Task brief: The output is the line holding "if !rdB s holdB" and all lines after it to the end of the records below; restate them unchanged and add nothing.

Data excerpts:
/-! ### Rails 5 to 17 (R819, R843) -/

/-- VDDIO leaves its range. -/
def vddioLoss (s : State) : State :=
  let s := railBad 17 s
  if !rdB s holdB R.HOLD_STATUS_VHOLD_OK then islandDown s
  else if s.mode = .tripped then powerLost s
  else s

/-- VDDIO_LOSS (R819). -/
def execVddioLoss (s : State) : Host.Outcome State Fault Refusal := run vddioLoss s

/-- VDDIO returns: the hold island starts where it was down; a device that runs performs a device reset. -/
def vddioReturn (x : StartIn) (s : State) : State :=
  if !s.hub.badRails.contains 17 then s
  else
    let s := { s with hub := { s.hub with badRails := s.hub.badRails.erase 17, stableAt := s.tick } }
    let s := if s.hub.island then s else islandStart false s
    if !s.hub.up || s.mode = .hold || s.mode = .tripped then s
    else
      let s := deviceReset s
      if s.hub.perst then s else startUp x s

/-- VDDIO_RETURN (R819). -/
def execVddioReturn (x : StartIn) (s : State) : Host.Outcome State Fault Refusal := run (vddioReturn x) s

/-- A SerDes rail of die `d`: its lanes lose lock, its UCIe modules retrain; die 0's also supply PCIe and Headwater. -/
def serdesLost (d : Nat) (s : State) : State :=
  let s := each (channelsOf d) (fun n => lanesLost n laneNums 1) s
  let s := refreshUcie (each [0, 1] (startRepair d) s)
  if d = 0 then each [0, 1, 2] hwLinkLost (linkReset 1 s) else s

/-- Rail `r` of rails 5 to 16 leaves its range. -/
def railOut (r : Nat) (s : State) : State :=
  let s := railBad r s
  if !s.hub.up || s.mode = .hold then s
  else if s.mode = .tripped then powerLost s
  else if r < 13 then serdesLost ((r - 5) % 4) s
  else each (List.range 8) (fun m s => if ddrState s (r - 13) m = 2 then fullRetrain (r - 13) m false s else s) s

/-- RAIL_OUT_OF_RANGE (R819): rail `r + 5`. -/
def execRailOutOfRange (r : Fin 12) (s : State) : Host.Outcome State Fault Refusal := run (railOut (r + 5)) s

/-! ### VF Enable (R682) -/

/-- VF_ENABLE: software sets VF Enable in PF0's SR-IOV capability. -/
def execVfEnable (s : State) : Host.Outcome State Fault Refusal :=
  run (fun s => { s with hub := { s.hub with vf := true } }) s

end Sys2Proof.Machine
end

Answer space:
  if !rdB s holdB R.HOLD_STATUS_VHOLD_OK then islandDown s
  else if s.mode = .tripped then powerLost s
  else s

/-- VDDIO_LOSS (R819). -/
def execVddioLoss (s : State) : Host.Outcome State Fault Refusal := run vddioLoss s

/-- VDDIO returns: the hold island starts where it was down; a device that runs performs a device reset. -/
def vddioReturn (x : StartIn) (s : State) : State :=
  if !s.hub.badRails.contains 17 then s
  else
    let s := { s with hub := { s.hub with badRails := s.hub.badRails.erase 17, stableAt := s.tick } }
    let s := if s.hub.island then s else islandStart false s
    if !s.hub.up || s.mode = .hold || s.mode = .tripped then s
    else
      let s := deviceReset s
      if s.hub.perst then s else startUp x s

/-- VDDIO_RETURN (R819). -/
def execVddioReturn (x : StartIn) (s : State) : Host.Outcome State Fault Refusal := run (vddioReturn x) s

/-- A SerDes rail of die `d`: its lanes lose lock, its UCIe modules retrain; die 0's also supply PCIe and Headwater. -/
def serdesLost (d : Nat) (s : State) : State :=
  let s := each (channelsOf d) (fun n => lanesLost n laneNums 1) s
  let s := refreshUcie (each [0, 1] (startRepair d) s)
  if d = 0 then each [0, 1, 2] hwLinkLost (linkReset 1 s) else s

/-- Rail `r` of rails 5 to 16 leaves its range. -/
def railOut (r : Nat) (s : State) : State :=
  let s := railBad r s
  if !s.hub.up || s.mode = .hold then s
  else if s.mode = .tripped then powerLost s
  else if r < 13 then serdesLost ((r - 5) % 4) s
  else each (List.range 8) (fun m s => if ddrState s (r - 13) m = 2 then fullRetrain (r - 13) m false s else s) s

/-- RAIL_OUT_OF_RANGE (R819): rail `r + 5`. -/
def execRailOutOfRange (r : Fin 12) (s : State) : Host.Outcome State Fault Refusal := run (railOut (r + 5)) s

/-! ### VF Enable (R682) -/

/-- VF_ENABLE: software sets VF Enable in PF0's SR-IOV capability. -/
def execVfEnable (s : State) : Host.Outcome State Fault Refusal :=
  run (fun s => { s with hub := { s.hub with vf := true } }) s

end Sys2Proof.Machine
end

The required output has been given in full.